For a few years, the Human Genome Project followed a steady rhythm: large-scale physical mapping followed by sequencing. Chromosome 22 was the first to be sequenced, by the Dunham team at the Sanger Centre. I remember poring over the sequence and gene models of this tiny human chromosome and thinking just how big the task ahead of us was. Chromosome 21 was heading to completion, and many other larger chromosomes were slowly being wrangled into shape.

Then, the sequencing world was turned upside down.

Craig Venter, a scientist/businessman had been around the academic genomic world for sometime, and realised perhaps better than anyone else the potential impact of automation. He had already published the first whole-genome shotgun bacteria and, inspired by a paper from Gene Myers (a computer scientist working on text analysis, and converting to biology) realised that a similar approach could work on human. Craig assembled an excellent set of scientists – Gene Myers, Granger Sutton and Mark Adams among others – and persuaded leading technology company ABI to set up a new venture to sequence the human genome – privately. This was at the end of the 1990s, at the start of the dotcom boom when it was anyone’s guess what a viable business model would be. Certainly, holding a key piece of information for biomedical research 10 years before the public domain effort looked a pretty good bet.

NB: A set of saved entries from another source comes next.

-- ==== Sys2Proof/Machine/Collation.lean ====
section
/-! DEFINITION. Collation: check-value units and alive counters (R323 to R330), the settings and expectations of
verification windows (R331 to R333, R337). Outcomes and policies stand with the Strongroom's responses
(Machine/Outcomes.lean). -/

namespace Sys2Proof.Machine

/-! ### Check-value units -/

/-- The function a unit is assigned to (R324). -/
def State.cvuHolder (s : State) (n : Nat) : Nat := tabGet (fun _ => 0) s.coll.holders n

/-- `s` with a unit assigned. -/
def State.setCvuHolder (s : State) (n f : Nat) : State :=
  { s with coll := { s.coll with holders := tabSet (fun _ => 0) s.coll.holders n f } }

/-- Is the unit in the secure world (Table 12.14)? -/
def State.cvuSecure (s : State) (n : Nat) : Bool := (s.reg STRG_BOUND_CVU).testBit n

/-- The algorithm of a unit. -/
def State.cvuAlg (s : State) (n : Nat) : Nat := s.getF (CVU_CFG n) CVU_CFG_ALG

/-- The running value, with RESULT following it (R323). -/
def State.setCvuValue (s : State) (n v : Nat) : State :=
  (s.setReg (CVU_VALUE n) v).setReg (CVU_RESULT n) (crcResult (s.cvuAlg n) v)

/-- Bytes are fed to a unit (R325). -/
def State.cvuFeed (s : State) (n : Nat) (bs : List Nat) : State := s.setCvuValue n (crcFeed (s.cvuAlg n) (s.reg (CVU_VALUE n)) bs)

/-- START, or a change of ALG: the initial value, MATCH and MISMATCH clear (R326). -/
def State.cvuStart (s : State) (n : Nat) : State :=
  ((s.setCvuValue n (crcAlg (s.cvuAlg n)).init).setF (CVU_STATUS n) CVU_STATUS_MATCH 0).setF (CVU_STATUS n) CVU_STATUS_MISMATCH 0

/-- The unit at its reset values (R324). -/
def State.cvuReset (s : State) (n : Nat) : State :=
  [CVU_CFG n, CVU_VALUE n, CVU_RESULT n, CVU_EXPECT n, CVU_STATUS n, CVU_ALIVE_STATE n].foldl
    (fun t a => t.setReg a (resetValue a).toNat) s

/-- A register write to unit `n`: by its holder, while the unit is in the normal world, its holder is not frozen and no
COLL_COMPUTE feeds it (R329, R330, R346); else discarded and counted. -/
def State.cvuWrite (s : State) (w n addr v : Nat) (f : State → State) : State :=
  s.regWrite w addr (s.cvuHolder n) v (fun t =>
    if t.cvuSecure n ∨ t.closing 3 n ∨ t.isFrozen w ∨ t.getF (CVU_STATUS n) CVU_STATUS_BUSY = 1 then t.badWrite w addr else f t)

/-- A write of CVUn_CFG (R326, R328, R340). -/
def State.writeCvuCfg (s : State) (w n v : Nat) : State :=
  s.cvuWrite w n (CVU_CFG n) v (fun t =>
    if bits v 23 16 = 0 ∨ bits v 15 8 = 1 then t.badWrite w (CVU_CFG n)
    else
      let old := t.cvuAlg n
      let t := t.setReg (CVU_CFG n) (bits v 24 24 * 2 ^ 24 + bits v 23 16 * 2 ^ 16 + bits v 15 8 * 2 ^ 8 + bits v 1 0)
      let t := if bit v 31 ∨ bits v 1 0 ≠ old then t.cvuStart n else t
      if bit v 30 then
        ((t.setF (CVU_ALIVE_STATE n) CVU_ALIVE_STATE_VALID 0).setF (CVU_ALIVE_STATE n) CVU_ALIVE_STATE_LOST 0).setF
          (CVU_ALIVE_STATE n) CVU_ALIVE_STATE_LAST 0
      else t)

/-- A write to DATA8, DATA16 or DATA32 (`size` bytes): least significant byte first, or most significant first while BE is
set (R325). -/
def State.writeCvuData (s : State) (w n addr size v : Nat) : State :=
  s.cvuWrite w n addr v (fun t =>
    t.cvuFeed n (if t.getF (CVU_CFG n) CVU_CFG_BE = 1 then (natBytes size v).reverse else natBytes size v))

/-- A write of CVUn_VALUE (R326): bits above the width discard it. -/
def State.writeCvuValue (s : State) (w n v : Nat) : State :=
  s.cvuWrite w n (CVU_VALUE n) v (fun t =>
    if v < 2 ^ (crcAlg (t.cvuAlg n)).width then t.setCvuValue n v else t.badWrite w (CVU_VALUE n))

Celera was born, raised a substantial amount of money on the US stock market and purchased a massive fleet of sequencers and computers. 

Naturally, this was quite a shock to the academic project. I remember John Sulston gathering all of the Sanger Centre employees in the auditorium (I was a PhD student at the time) and telling us that this was a good thing – but complex. Behind the scenes there were all manner of discussions, best read about in one of the numerous books that came out. By my own recollection, there was a sneaking respect for Craig’s sheer chutzpa, coupled with a massive sense that one simply couldn’t have one organisation – and certainly not a company – own this key information. 
I later discovered that the Wellcome Trust, the large UK charity behind the Sanger Centre, took the important step of backing John Sulston to sequence the entire genome if necessary, to ensure it would be put it into the public domain (the US academic components were being asked whether their effort was value for money for the taxpayers). The ability for this charity to “buy in” the genome sequence to the public domain was critical to keeping the genome open (in fact, the US academic projects continued, but it is unclear what would have happened had this stance been taken). More publicly, there were some quite unseemly spats, for example on the feasibility of the whole-genome shotgun approach.

The academic project also responded to the new, higher-pressure timeline. Rather than keeping with the map-first, sequence second approach, people switched to sequence-and-map as one scheme, but still with mid-size pieces (BACs – around 100,000 letter regions) rather than reads (only 500 letters at a time). This was a half-way point towards whole-genome shotgun and, critically, allowed the five major centres to accelerate their production rate. The nice map with flags across the genome basically disappeared (though each chromosome would then be mapped and finished) and the five centres ploughed onwards, leaving footprints all over the nice, tidy, well-laid plan.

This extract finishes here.